▶ **Problem**: Lines before the one containing "def execSmull (c" are left out; return that line and every line after it exactly, through the end of the data below.

Task material section start

-- ==== Sys2Proof/Machine/Multiply.lean ====
section
/-! DEFINITION. ARM multiply and multiply-long (spec/45_multiply.md R650 to R655). -/

namespace Sys2Proof.Machine

open Sys2Proof.Config

/-! ## Shared steps -/

/-- The end of MUL and MLA: R650. -/
def mulWrite (sf : Bool) (rd : Reg) (result : Word) (s : State) : Result :=
  let t := s.advance.writeReg rd result
  .next (if sf then t.setFlagsMul result else t)

/-- The end of the long forms: RdLo, then RdHi, then the flags (R652). -/
def mulLongWrite (sf : Bool) (rdHi rdLo : Reg) (r : BitVec 64) (s : State) : Result :=
  let t := (s.advance.writeReg rdLo (field r 0 32)).writeReg rdHi (field r 32 32)
  .next (if sf then t.setFlagsMulLong r else t)

/-- The register combinations of U11 for the long forms (R652). -/
def mulLongOverlap (rdHi rdLo rs rm : Reg) : Bool :=
  rdHi == rdLo || rm == rdHi || rm == rdLo || namesPc [rdHi, rdLo, rm, rs]

/-- The unsigned 64-bit product (R652). -/
def mulUnsigned (a b : Word) : BitVec 64 := a.setWidth 64 * b.setWidth 64

/-- The signed 64-bit product, mod 2^64 (R654). -/
def mulSigned (a b : Word) : BitVec 64 := a.signExtend 64 * b.signExtend 64

/-- `x[RdHi] : x[RdLo]`, the 64-bit accumulator (R653). -/
def State.accumulator (s : State) (rdHi rdLo : Reg) : BitVec 64 := s.reg rdHi ++ s.reg rdLo

/-! ## The six multiplies -/

/-- MUL (R650); the Rn field is not read. -/
def execMul (c : Cond) (sf : Bool) (rd _rn rs rm : Reg) (s : State) : Result :=
  armCall c s fun s => s.guard (rd == rm || namesPc [rd, rm, rs]) .u11
    (mulWrite sf rd (s.reg rm * s.reg rs) s)

/-- MLA (R651). -/
def execMla (c : Cond) (sf : Bool) (rd rn rs rm : Reg) (s : State) : Result :=
  armCall c s fun s => s.guard (rd == rm || namesPc [rd, rm, rs, rn]) .u11
    (mulWrite sf rd (s.reg rm * s.reg rs + s.reg rn) s)

/-- UMULL (R652). -/
def execUmull (c : Cond) (sf : Bool) (rdHi rdLo rs rm : Reg) (s : State) : Result :=
  armCall c s fun s => s.guard (mulLongOverlap rdHi rdLo rs rm) .u11
    (mulLongWrite sf rdHi rdLo (mulUnsigned (s.reg rm) (s.reg rs)) s)

/-- UMLAL (R653). -/
def execUmlal (c : Cond) (sf : Bool) (rdHi rdLo rs rm : Reg) (s : State) : Result :=
  armCall c s fun s => s.guard (mulLongOverlap rdHi rdLo rs rm) .u11
    (mulLongWrite sf rdHi rdLo (mulUnsigned (s.reg rm) (s.reg rs) + s.accumulator rdHi rdLo) s)

/-- SMULL (R654). -/
def execSmull (c : Cond) (sf : Bool) (rdHi rdLo rs rm : Reg) (s : State) : Result :=
  armCall c s fun s => s.guard (mulLongOverlap rdHi rdLo rs rm) .u11
    (mulLongWrite sf rdHi rdLo (mulSigned (s.reg rm) (s.reg rs)) s)

/-- SMLAL (R655). -/
def execSmlal (c : Cond) (sf : Bool) (rdHi rdLo rs rm : Reg) (s : State) : Result :=
  armCall c s fun s => s.guard (mulLongOverlap rdHi rdLo rs rm) .u11
    (mulLongWrite sf rdHi rdLo (mulSigned (s.reg rm) (s.reg rs) + s.accumulator rdHi rdLo) s)

end Sys2Proof.Machine
end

Task material section end

▶ **Solution below**:
def execSmull (c : Cond) (sf : Bool) (rdHi rdLo rs rm : Reg) (s : State) : Result :=
  armCall c s fun s => s.guard (mulLongOverlap rdHi rdLo rs rm) .u11
    (mulLongWrite sf rdHi rdLo (mulSigned (s.reg rm) (s.reg rs)) s)

/-- SMLAL (R655). -/
def execSmlal (c : Cond) (sf : Bool) (rdHi rdLo rs rm : Reg) (s : State) : Result :=
  armCall c s fun s => s.guard (mulLongOverlap rdHi rdLo rs rm) .u11
    (mulLongWrite sf rdHi rdLo (mulSigned (s.reg rm) (s.reg rs) + s.accumulator rdHi rdLo) s)

end Sys2Proof.Machine
end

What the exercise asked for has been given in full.